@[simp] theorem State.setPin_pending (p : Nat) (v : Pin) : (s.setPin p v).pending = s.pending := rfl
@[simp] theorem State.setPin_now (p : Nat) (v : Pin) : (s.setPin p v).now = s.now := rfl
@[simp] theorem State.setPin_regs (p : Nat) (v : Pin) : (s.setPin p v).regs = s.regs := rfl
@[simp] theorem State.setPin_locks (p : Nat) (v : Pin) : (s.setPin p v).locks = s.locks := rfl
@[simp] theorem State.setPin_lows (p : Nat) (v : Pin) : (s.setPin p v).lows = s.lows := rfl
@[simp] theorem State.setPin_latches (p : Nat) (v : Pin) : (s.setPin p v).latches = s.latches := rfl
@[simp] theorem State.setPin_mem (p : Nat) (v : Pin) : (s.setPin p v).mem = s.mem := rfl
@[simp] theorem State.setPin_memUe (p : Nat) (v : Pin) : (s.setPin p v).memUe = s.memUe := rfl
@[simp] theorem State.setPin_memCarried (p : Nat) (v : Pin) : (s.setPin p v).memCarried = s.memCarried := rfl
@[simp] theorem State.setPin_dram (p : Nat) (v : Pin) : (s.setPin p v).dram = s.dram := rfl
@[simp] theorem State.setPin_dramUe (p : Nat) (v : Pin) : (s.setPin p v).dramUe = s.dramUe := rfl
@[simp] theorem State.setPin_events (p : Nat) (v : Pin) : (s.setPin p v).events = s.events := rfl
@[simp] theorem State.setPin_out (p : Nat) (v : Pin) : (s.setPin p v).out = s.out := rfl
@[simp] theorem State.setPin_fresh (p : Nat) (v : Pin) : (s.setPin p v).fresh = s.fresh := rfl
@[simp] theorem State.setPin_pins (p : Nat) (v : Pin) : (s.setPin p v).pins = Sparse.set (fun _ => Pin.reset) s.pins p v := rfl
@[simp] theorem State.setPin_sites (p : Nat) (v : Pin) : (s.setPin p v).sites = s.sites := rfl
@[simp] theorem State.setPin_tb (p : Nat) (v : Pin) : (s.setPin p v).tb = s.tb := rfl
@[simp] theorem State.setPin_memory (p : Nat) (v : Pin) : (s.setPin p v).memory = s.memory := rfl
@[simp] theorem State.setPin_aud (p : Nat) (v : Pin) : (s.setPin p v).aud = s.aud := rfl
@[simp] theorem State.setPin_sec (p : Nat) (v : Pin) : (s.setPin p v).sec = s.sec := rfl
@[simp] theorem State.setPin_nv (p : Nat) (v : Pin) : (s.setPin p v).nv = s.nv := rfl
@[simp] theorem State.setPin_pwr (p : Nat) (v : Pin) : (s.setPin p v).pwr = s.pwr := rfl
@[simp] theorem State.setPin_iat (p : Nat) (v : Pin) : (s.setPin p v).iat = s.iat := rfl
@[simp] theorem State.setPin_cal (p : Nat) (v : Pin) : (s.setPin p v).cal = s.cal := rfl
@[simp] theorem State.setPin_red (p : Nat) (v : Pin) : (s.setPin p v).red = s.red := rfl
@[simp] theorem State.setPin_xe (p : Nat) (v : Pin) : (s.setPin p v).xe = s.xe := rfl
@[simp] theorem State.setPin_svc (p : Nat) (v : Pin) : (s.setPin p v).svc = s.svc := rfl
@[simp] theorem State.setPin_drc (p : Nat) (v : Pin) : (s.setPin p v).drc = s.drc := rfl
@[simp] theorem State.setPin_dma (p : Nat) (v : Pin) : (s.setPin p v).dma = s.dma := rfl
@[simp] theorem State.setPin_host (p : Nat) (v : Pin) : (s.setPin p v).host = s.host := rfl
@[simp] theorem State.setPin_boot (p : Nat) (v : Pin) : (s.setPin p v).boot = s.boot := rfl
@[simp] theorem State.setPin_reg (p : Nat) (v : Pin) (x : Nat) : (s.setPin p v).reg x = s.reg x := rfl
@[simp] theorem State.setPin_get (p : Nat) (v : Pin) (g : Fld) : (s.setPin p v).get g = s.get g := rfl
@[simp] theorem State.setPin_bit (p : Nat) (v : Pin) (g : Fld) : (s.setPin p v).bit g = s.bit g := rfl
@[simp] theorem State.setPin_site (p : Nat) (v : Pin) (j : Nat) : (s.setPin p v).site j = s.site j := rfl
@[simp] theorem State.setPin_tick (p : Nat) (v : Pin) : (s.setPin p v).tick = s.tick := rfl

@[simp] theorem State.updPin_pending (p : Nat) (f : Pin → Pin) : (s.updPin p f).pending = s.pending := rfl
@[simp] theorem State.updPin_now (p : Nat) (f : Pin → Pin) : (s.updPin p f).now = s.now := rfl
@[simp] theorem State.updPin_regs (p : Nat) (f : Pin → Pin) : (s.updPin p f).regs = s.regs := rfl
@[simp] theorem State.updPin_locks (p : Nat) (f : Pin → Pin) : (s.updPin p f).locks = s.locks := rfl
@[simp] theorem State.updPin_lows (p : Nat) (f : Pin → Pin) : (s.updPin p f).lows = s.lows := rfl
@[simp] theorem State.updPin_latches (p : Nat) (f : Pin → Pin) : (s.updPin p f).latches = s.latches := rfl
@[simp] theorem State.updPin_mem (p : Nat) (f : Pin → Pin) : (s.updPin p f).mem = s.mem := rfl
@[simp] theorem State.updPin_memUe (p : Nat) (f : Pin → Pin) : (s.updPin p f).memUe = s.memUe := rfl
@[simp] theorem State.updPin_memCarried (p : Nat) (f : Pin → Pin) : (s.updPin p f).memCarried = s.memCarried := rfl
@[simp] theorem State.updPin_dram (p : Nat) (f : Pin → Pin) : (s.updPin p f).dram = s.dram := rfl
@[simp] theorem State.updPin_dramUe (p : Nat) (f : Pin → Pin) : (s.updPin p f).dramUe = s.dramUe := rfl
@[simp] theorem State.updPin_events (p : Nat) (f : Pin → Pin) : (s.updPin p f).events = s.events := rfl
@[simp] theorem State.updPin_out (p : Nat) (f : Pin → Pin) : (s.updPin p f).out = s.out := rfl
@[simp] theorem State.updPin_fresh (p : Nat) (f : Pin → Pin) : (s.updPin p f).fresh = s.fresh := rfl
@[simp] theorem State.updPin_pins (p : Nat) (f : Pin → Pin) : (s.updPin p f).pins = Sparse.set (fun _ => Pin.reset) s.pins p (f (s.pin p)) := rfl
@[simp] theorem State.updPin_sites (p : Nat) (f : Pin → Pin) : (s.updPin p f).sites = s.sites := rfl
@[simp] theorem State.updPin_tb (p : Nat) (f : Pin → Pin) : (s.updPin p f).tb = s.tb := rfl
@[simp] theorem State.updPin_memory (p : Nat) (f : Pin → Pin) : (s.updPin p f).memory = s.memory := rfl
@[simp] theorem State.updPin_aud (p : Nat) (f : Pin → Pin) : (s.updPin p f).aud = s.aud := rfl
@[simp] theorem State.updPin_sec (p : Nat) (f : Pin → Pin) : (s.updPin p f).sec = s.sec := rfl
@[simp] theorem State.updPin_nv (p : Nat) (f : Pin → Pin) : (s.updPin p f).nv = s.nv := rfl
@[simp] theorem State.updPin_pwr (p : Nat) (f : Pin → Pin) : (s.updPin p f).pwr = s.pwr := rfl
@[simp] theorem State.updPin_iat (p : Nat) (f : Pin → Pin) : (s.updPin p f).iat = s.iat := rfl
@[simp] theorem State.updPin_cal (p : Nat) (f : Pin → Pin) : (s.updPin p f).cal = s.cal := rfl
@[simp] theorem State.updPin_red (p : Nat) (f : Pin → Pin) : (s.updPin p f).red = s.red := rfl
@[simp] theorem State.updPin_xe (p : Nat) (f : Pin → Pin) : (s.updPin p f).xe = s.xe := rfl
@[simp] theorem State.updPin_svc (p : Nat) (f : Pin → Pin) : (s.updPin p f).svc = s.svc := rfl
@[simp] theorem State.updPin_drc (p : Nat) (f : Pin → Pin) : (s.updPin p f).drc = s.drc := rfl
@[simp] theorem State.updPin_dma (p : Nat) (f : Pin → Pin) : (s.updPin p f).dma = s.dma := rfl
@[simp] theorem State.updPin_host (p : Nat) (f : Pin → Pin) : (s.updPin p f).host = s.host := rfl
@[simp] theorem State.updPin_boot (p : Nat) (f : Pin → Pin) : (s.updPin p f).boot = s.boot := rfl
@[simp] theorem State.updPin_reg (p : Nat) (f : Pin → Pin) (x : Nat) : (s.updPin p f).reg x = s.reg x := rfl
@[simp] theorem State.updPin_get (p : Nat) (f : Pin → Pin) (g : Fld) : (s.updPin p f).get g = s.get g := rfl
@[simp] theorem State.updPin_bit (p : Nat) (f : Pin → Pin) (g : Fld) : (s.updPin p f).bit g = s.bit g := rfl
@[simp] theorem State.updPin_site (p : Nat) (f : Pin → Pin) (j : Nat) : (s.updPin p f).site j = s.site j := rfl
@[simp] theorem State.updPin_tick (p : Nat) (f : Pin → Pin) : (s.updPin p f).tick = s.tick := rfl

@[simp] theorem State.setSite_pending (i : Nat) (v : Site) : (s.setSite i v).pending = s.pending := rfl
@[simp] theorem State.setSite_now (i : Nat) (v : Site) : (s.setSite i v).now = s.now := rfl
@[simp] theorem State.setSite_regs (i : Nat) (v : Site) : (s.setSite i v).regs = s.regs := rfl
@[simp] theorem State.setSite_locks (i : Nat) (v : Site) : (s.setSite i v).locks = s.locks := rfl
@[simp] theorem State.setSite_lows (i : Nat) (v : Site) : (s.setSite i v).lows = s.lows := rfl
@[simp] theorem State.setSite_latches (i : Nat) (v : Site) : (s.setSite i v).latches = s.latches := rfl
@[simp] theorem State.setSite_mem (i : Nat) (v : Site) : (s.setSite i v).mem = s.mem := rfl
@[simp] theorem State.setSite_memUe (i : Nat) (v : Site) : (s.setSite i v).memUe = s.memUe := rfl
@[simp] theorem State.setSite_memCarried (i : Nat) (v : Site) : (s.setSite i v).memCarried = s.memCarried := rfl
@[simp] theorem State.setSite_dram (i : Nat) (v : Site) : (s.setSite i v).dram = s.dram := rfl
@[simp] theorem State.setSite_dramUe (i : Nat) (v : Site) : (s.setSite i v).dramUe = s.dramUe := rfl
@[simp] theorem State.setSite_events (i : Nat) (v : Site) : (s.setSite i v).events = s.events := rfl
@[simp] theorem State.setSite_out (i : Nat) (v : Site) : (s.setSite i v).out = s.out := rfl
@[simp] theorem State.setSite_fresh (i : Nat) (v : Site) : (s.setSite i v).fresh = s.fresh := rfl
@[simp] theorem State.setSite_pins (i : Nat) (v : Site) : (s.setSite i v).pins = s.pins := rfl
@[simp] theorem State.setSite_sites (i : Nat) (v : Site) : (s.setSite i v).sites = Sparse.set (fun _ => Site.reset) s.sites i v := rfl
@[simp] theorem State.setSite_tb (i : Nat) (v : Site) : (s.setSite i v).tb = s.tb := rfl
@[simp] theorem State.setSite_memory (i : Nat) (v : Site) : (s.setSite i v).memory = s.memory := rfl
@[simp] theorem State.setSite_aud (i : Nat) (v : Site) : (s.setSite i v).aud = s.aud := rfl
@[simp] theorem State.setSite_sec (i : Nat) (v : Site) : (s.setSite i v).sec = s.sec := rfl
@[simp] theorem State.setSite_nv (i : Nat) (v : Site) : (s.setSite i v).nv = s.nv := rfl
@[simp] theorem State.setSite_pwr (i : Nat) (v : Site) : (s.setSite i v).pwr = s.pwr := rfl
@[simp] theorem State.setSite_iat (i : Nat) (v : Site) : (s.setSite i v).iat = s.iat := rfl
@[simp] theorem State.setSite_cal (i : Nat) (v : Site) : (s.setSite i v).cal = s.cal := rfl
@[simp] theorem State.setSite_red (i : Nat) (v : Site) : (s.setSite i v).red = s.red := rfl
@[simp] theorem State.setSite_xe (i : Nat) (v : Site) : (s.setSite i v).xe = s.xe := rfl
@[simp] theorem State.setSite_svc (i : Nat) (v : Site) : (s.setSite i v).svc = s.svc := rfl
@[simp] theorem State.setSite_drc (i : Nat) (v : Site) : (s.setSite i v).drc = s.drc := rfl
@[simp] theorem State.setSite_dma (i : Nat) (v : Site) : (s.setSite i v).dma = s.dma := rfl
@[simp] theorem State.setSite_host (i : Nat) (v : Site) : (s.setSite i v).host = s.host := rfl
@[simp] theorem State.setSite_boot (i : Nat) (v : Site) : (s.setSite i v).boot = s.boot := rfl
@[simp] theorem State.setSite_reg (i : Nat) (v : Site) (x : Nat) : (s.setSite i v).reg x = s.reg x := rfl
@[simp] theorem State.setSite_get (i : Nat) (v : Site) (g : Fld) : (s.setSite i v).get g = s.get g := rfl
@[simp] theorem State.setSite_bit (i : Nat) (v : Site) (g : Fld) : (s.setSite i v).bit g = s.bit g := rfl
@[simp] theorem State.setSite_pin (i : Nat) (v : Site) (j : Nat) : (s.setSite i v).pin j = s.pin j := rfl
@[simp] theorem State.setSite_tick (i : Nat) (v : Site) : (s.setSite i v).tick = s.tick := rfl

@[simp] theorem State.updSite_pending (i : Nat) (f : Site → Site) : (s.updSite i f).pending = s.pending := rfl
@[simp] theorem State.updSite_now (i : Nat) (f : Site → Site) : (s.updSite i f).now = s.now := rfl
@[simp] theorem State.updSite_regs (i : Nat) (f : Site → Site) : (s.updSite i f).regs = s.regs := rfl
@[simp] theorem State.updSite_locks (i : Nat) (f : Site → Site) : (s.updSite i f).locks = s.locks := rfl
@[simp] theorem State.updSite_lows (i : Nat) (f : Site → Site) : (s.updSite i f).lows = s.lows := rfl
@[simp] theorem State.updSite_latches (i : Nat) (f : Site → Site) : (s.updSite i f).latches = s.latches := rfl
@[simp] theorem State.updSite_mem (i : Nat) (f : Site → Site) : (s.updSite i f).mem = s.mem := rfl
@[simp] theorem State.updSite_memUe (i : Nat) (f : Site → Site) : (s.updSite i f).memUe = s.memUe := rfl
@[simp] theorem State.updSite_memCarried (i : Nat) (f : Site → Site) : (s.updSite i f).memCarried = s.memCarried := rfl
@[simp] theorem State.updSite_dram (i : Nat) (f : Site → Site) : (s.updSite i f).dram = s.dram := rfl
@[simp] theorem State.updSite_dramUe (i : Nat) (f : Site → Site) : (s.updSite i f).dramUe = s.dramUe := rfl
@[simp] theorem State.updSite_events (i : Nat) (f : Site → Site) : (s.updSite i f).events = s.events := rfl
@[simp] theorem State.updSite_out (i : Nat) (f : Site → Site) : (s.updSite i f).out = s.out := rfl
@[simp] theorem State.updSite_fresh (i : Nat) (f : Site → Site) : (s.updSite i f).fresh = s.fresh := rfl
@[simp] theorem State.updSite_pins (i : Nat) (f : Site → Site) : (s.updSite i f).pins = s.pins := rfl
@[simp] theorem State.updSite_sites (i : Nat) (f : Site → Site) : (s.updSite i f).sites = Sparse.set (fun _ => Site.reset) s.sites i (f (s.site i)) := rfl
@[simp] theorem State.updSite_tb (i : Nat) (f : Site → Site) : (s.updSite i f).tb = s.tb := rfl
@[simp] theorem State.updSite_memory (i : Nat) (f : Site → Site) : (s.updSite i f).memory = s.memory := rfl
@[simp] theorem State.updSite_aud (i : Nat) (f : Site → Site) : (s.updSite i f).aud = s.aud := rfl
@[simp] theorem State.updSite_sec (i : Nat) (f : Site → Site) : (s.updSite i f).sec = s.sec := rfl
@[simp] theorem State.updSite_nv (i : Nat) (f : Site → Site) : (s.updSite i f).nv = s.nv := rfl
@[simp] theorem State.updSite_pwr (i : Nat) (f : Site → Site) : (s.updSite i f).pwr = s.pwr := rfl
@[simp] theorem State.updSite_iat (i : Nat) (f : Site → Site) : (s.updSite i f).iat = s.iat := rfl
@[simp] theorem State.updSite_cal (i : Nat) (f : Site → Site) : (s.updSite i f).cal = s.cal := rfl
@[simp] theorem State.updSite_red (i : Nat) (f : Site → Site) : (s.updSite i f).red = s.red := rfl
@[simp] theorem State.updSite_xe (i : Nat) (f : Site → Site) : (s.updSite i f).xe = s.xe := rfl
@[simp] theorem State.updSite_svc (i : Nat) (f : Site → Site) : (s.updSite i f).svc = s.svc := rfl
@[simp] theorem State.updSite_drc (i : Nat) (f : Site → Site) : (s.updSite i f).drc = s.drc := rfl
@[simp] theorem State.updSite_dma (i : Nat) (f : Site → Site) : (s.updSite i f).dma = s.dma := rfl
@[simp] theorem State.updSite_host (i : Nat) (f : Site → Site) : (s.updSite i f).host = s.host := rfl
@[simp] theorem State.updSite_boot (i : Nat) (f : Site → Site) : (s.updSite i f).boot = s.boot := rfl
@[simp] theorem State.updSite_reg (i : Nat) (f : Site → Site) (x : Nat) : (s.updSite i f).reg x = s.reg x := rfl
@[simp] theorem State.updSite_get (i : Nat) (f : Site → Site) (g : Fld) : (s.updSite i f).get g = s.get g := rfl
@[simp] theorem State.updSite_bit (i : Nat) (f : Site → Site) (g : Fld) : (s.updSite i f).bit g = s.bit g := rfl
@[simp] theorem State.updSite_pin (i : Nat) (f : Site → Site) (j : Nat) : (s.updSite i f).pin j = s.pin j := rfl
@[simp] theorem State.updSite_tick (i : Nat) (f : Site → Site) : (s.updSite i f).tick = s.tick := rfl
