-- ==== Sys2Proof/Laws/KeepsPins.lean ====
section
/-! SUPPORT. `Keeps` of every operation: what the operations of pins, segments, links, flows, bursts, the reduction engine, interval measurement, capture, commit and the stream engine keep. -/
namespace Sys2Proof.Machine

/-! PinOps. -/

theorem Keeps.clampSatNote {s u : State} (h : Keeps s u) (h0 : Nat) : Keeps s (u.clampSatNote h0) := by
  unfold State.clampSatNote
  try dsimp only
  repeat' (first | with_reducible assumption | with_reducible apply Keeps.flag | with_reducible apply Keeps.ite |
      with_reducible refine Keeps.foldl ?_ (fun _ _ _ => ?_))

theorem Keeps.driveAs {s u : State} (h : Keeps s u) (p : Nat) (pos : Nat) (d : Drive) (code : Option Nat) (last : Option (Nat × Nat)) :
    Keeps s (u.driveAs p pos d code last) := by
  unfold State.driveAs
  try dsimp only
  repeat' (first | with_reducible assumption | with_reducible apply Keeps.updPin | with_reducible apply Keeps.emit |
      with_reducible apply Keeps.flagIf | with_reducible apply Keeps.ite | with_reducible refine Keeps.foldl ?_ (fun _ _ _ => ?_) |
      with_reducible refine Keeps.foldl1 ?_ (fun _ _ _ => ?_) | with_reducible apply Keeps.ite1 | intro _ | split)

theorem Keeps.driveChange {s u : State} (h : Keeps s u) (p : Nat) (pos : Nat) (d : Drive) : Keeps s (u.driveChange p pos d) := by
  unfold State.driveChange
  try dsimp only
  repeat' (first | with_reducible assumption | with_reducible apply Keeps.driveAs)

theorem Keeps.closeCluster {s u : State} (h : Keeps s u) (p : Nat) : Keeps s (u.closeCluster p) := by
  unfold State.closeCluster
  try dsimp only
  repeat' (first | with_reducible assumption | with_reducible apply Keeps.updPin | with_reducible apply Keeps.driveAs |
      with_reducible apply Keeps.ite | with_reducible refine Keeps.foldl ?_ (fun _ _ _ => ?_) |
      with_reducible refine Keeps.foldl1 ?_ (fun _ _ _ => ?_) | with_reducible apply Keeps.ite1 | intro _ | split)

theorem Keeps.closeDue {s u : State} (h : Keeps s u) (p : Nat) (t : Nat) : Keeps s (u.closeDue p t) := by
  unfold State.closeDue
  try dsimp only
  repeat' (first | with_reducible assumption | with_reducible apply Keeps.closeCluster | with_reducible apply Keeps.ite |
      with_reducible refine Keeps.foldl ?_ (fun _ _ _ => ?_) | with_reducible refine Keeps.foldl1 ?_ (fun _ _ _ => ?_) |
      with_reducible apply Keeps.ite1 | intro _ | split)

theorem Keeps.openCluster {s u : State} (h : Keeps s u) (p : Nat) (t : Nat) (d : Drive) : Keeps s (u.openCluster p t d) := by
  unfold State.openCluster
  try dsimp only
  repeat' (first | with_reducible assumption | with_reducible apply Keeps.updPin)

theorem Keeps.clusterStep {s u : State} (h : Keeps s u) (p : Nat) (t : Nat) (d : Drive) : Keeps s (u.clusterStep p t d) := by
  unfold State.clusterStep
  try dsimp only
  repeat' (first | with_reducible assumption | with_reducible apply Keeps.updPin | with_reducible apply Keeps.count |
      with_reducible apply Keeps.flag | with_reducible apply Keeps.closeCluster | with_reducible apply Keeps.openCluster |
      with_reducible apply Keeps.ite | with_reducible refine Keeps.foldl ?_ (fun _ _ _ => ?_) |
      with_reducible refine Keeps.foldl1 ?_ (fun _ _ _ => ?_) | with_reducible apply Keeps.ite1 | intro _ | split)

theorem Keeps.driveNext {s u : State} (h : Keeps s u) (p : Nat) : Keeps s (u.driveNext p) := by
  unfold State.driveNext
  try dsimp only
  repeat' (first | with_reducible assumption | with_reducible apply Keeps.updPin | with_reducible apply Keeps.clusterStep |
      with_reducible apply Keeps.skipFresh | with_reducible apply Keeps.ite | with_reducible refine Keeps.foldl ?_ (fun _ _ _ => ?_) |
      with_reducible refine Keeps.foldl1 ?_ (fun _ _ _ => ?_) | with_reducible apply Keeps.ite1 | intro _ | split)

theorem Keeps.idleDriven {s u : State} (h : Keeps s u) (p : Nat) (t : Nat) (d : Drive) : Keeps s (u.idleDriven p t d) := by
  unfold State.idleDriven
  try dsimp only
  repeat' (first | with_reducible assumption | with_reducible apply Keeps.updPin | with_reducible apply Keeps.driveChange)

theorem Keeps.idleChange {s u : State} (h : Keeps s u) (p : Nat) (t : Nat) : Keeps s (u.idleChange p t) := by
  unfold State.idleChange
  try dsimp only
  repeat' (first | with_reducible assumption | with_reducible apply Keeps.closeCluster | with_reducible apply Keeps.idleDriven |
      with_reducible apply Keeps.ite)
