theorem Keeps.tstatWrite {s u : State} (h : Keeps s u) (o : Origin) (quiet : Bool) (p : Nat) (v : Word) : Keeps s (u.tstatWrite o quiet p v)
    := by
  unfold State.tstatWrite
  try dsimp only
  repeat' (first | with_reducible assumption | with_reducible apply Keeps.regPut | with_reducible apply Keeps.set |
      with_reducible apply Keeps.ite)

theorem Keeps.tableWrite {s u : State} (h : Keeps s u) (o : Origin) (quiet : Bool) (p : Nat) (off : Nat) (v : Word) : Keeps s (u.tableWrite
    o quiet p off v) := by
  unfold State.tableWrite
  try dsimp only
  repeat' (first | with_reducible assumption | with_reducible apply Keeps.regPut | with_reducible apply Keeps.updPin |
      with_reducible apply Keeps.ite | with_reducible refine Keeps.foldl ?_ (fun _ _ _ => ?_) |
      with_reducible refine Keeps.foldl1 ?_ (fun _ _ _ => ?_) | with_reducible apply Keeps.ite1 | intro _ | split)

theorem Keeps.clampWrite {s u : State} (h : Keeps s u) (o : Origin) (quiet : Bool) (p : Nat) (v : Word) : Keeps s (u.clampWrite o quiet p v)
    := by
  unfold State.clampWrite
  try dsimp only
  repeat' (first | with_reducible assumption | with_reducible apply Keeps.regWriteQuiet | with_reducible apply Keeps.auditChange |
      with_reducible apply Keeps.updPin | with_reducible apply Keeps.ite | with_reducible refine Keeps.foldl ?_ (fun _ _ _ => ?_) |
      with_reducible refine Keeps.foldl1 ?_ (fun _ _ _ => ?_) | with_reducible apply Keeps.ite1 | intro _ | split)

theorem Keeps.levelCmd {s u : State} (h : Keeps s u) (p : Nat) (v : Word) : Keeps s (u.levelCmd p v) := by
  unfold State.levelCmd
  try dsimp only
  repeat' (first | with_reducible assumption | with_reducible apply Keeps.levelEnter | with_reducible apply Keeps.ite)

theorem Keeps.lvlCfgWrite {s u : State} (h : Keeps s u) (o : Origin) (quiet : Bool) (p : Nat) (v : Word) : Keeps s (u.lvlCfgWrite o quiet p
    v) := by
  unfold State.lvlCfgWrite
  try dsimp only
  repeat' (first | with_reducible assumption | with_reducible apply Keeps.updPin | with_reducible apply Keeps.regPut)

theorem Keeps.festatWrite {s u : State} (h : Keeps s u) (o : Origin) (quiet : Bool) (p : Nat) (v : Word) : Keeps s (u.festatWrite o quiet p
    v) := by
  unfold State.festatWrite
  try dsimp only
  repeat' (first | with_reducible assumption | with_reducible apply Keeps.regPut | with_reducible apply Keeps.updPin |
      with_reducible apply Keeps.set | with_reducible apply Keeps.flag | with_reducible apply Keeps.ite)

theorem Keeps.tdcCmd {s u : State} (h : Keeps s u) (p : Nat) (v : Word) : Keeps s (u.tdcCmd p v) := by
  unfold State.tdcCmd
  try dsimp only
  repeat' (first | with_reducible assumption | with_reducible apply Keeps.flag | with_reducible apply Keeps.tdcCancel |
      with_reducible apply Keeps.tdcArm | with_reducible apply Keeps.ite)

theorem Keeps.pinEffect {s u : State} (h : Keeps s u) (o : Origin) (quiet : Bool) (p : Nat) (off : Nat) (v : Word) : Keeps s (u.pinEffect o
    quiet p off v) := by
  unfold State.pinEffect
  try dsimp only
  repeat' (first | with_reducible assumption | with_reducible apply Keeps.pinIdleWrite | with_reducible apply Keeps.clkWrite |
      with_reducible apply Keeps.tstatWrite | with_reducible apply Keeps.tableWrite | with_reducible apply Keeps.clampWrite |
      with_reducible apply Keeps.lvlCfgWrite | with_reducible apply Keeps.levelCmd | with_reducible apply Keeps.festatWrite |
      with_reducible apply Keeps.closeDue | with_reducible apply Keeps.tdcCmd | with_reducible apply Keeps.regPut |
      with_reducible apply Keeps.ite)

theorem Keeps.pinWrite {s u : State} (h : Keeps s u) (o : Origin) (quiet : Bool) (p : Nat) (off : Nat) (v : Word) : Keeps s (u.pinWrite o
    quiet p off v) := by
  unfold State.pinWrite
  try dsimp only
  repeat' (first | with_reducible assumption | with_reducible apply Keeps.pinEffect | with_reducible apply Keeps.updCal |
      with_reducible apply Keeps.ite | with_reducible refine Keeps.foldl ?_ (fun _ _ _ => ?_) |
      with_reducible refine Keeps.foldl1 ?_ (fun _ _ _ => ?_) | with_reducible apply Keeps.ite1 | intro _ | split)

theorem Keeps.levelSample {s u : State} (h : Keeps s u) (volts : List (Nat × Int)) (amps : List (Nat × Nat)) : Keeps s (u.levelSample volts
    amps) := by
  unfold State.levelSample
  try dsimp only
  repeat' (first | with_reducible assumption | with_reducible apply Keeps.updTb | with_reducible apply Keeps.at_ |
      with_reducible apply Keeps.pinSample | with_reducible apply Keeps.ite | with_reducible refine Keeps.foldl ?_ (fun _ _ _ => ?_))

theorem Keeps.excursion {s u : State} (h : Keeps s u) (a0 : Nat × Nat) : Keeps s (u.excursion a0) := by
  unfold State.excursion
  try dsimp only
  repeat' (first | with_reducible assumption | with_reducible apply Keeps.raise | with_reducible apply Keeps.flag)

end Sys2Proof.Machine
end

- Problem details -
In the entries above, find the line holding "p f).dramUe = s.dramUe := rfl" and the line holding "p f).boot = s.boot := rfl", then retype exactly those two lines and every line between them, and nothing else.

- Exercise response -
@[simp] theorem State.updPin_dramUe (p : Nat) (f : Pin → Pin) : (s.updPin p f).dramUe = s.dramUe := rfl
@[simp] theorem State.updPin_events (p : Nat) (f : Pin → Pin) : (s.updPin p f).events = s.events := rfl
@[simp] theorem State.updPin_out (p : Nat) (f : Pin → Pin) : (s.updPin p f).out = s.out := rfl
@[simp] theorem State.updPin_fresh (p : Nat) (f : Pin → Pin) : (s.updPin p f).fresh = s.fresh := rfl
@[simp] theorem State.updPin_pins (p : Nat) (f : Pin → Pin) : (s.updPin p f).pins = Sparse.set (fun _ => Pin.reset) s.pins p (f (s.pin p)) := rfl
@[simp] theorem State.updPin_sites (p : Nat) (f : Pin → Pin) : (s.updPin p f).sites = s.sites := rfl
@[simp] theorem State.updPin_tb (p : Nat) (f : Pin → Pin) : (s.updPin p f).tb = s.tb := rfl
@[simp] theorem State.updPin_memory (p : Nat) (f : Pin → Pin) : (s.updPin p f).memory = s.memory := rfl
@[simp] theorem State.updPin_aud (p : Nat) (f : Pin → Pin) : (s.updPin p f).aud = s.aud := rfl
@[simp] theorem State.updPin_sec (p : Nat) (f : Pin → Pin) : (s.updPin p f).sec = s.sec := rfl
@[simp] theorem State.updPin_nv (p : Nat) (f : Pin → Pin) : (s.updPin p f).nv = s.nv := rfl
@[simp] theorem State.updPin_pwr (p : Nat) (f : Pin → Pin) : (s.updPin p f).pwr = s.pwr := rfl
@[simp] theorem State.updPin_iat (p : Nat) (f : Pin → Pin) : (s.updPin p f).iat = s.iat := rfl
@[simp] theorem State.updPin_cal (p : Nat) (f : Pin → Pin) : (s.updPin p f).cal = s.cal := rfl
@[simp] theorem State.updPin_red (p : Nat) (f : Pin → Pin) : (s.updPin p f).red = s.red := rfl
@[simp] theorem State.updPin_xe (p : Nat) (f : Pin → Pin) : (s.updPin p f).xe = s.xe := rfl
@[simp] theorem State.updPin_svc (p : Nat) (f : Pin → Pin) : (s.updPin p f).svc = s.svc := rfl
@[simp] theorem State.updPin_drc (p : Nat) (f : Pin → Pin) : (s.updPin p f).drc = s.drc := rfl
@[simp] theorem State.updPin_dma (p : Nat) (f : Pin → Pin) : (s.updPin p f).dma = s.dma := rfl
@[simp] theorem State.updPin_host (p : Nat) (f : Pin → Pin) : (s.updPin p f).host = s.host := rfl
@[simp] theorem State.updPin_boot (p : Nat) (f : Pin → Pin) : (s.updPin p f).boot = s.boot := rfl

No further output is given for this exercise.